■ **What is expected**
Scan the records for the word "expand". Copy each line that includes it.

Records contained in a dataset
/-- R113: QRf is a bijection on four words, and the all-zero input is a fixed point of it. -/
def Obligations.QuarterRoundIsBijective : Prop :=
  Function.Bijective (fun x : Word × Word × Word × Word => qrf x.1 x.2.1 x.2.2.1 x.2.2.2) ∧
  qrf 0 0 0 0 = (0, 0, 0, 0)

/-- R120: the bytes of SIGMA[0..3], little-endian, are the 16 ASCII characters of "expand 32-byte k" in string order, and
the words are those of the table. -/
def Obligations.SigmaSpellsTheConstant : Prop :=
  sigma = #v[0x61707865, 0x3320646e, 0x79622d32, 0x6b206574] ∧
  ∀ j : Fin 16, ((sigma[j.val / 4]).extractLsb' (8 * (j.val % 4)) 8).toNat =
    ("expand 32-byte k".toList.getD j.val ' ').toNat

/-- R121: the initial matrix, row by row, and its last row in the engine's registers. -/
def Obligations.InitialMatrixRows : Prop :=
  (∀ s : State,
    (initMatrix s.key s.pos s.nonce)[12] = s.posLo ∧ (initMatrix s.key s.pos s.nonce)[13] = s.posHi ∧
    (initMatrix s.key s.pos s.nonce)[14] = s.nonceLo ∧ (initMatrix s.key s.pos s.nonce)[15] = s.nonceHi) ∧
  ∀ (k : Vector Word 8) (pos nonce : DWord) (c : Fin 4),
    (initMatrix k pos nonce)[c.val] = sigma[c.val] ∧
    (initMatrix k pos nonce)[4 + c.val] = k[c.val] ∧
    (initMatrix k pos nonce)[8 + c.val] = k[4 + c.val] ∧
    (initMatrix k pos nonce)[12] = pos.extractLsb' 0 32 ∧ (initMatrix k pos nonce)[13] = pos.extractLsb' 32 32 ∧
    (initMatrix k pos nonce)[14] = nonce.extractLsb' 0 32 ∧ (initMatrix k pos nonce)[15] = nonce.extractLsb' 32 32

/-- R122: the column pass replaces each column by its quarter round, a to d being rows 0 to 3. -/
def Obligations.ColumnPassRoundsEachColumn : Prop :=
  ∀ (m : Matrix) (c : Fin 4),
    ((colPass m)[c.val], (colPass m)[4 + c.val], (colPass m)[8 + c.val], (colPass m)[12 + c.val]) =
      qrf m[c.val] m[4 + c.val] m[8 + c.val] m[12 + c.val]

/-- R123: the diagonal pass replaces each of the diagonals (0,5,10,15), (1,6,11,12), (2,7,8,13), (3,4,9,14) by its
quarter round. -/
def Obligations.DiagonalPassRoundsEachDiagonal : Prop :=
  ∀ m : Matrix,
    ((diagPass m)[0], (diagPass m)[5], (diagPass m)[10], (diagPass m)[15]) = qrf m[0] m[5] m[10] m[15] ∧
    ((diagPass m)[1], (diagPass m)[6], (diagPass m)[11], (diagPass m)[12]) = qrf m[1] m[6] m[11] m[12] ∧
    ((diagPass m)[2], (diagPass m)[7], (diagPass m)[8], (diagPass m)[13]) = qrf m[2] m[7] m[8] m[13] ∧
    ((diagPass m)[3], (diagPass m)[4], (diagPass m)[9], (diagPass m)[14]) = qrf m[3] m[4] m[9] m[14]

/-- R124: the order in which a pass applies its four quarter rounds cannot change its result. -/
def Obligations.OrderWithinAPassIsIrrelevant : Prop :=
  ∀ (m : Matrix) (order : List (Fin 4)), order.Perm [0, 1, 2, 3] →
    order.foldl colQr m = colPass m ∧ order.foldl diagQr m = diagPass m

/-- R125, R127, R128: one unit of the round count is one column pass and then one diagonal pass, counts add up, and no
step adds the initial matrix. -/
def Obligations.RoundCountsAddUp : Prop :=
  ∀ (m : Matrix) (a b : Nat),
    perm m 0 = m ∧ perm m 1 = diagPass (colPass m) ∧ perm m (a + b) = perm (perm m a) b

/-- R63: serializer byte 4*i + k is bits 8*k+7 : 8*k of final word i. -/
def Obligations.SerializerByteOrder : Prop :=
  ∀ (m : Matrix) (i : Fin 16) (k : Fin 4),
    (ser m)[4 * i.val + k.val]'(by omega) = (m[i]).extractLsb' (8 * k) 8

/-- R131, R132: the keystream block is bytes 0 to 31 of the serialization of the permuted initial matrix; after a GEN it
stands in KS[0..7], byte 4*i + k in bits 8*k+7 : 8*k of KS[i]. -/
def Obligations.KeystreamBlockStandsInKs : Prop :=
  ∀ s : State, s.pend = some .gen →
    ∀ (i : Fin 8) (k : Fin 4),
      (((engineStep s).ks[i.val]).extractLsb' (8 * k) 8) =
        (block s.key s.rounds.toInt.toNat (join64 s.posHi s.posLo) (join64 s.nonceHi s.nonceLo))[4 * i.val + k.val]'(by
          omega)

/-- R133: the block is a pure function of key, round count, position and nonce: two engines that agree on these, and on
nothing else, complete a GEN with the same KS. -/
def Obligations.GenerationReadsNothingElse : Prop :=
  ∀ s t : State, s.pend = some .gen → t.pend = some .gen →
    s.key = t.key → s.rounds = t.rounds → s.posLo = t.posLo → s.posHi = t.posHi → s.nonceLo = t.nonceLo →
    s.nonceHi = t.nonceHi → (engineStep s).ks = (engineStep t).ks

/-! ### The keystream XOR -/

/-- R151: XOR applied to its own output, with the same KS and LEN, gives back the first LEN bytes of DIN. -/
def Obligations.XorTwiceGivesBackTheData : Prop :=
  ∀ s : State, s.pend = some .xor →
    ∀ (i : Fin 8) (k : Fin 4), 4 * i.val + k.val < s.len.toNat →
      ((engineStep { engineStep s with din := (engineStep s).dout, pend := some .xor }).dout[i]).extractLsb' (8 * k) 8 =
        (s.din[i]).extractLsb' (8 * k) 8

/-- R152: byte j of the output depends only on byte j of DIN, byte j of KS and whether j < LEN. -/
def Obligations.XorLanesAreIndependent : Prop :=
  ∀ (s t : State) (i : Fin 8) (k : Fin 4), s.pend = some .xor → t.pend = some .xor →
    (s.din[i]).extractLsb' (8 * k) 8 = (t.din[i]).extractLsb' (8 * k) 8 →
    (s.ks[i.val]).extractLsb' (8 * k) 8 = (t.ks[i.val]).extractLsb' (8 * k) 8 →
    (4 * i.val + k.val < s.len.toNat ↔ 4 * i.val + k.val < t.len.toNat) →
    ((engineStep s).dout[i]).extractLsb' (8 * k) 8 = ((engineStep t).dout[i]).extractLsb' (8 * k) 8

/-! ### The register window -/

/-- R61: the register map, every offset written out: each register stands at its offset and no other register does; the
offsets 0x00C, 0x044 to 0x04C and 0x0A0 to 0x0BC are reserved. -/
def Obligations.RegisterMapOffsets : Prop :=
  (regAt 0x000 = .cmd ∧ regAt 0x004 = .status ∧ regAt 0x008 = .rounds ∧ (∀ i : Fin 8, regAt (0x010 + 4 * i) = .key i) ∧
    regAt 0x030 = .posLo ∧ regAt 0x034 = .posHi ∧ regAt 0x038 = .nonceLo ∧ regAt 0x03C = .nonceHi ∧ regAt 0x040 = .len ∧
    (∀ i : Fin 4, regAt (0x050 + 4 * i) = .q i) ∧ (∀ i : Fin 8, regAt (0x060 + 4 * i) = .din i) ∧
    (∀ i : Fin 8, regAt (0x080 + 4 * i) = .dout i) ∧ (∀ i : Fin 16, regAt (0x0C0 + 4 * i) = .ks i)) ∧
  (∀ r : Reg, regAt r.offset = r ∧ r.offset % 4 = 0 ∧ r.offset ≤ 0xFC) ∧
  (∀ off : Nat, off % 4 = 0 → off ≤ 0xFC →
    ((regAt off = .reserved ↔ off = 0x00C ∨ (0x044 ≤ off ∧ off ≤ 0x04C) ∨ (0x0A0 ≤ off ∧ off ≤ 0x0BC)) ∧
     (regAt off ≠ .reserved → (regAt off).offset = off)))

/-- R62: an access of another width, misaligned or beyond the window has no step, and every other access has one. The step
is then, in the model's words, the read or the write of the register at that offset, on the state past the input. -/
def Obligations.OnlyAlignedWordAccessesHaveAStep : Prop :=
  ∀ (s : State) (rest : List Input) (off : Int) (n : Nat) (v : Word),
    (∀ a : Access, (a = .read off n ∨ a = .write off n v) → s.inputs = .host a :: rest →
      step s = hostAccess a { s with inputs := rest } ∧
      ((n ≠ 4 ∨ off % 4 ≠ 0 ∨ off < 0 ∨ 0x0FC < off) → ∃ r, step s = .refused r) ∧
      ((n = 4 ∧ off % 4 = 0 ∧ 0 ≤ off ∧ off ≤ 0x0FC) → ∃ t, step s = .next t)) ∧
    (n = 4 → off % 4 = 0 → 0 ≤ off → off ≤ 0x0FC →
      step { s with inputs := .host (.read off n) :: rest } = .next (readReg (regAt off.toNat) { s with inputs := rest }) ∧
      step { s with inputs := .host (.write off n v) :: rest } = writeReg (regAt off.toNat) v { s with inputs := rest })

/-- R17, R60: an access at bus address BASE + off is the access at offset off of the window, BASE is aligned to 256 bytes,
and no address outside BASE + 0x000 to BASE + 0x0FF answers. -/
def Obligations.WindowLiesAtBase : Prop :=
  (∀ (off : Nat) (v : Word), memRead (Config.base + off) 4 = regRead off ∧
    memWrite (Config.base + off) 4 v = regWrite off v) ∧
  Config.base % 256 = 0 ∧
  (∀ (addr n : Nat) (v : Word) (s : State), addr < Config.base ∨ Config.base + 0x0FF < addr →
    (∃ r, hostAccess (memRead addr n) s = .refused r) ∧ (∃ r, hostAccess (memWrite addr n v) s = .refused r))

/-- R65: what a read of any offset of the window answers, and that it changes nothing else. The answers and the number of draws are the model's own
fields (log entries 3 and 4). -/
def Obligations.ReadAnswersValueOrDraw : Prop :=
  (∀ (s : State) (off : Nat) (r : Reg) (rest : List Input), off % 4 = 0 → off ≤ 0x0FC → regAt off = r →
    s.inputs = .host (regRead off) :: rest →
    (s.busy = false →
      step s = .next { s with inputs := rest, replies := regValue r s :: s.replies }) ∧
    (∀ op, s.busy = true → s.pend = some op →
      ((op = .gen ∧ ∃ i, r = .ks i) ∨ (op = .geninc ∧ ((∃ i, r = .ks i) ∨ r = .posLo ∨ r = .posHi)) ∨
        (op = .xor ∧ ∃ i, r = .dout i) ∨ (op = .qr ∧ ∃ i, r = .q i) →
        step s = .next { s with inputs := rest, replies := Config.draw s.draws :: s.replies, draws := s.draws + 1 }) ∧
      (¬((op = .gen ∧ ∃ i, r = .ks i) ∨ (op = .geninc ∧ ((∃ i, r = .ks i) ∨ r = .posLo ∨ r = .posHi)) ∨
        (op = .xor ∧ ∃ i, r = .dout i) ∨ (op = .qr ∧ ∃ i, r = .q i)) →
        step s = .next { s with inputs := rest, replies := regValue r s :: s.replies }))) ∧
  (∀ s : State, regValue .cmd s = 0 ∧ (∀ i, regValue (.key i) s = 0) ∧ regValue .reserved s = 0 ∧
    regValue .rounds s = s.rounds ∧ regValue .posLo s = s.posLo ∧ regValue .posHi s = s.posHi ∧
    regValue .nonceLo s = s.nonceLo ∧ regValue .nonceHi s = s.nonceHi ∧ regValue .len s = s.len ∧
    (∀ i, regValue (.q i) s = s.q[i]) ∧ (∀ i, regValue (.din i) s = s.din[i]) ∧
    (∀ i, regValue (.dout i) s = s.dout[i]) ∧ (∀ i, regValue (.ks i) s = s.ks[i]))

■ **Answer space**
/-- R120: the bytes of SIGMA[0..3], little-endian, are the 16 ASCII characters of "expand 32-byte k" in string order, and
    ("expand 32-byte k".toList.getD j.val ' ').toNat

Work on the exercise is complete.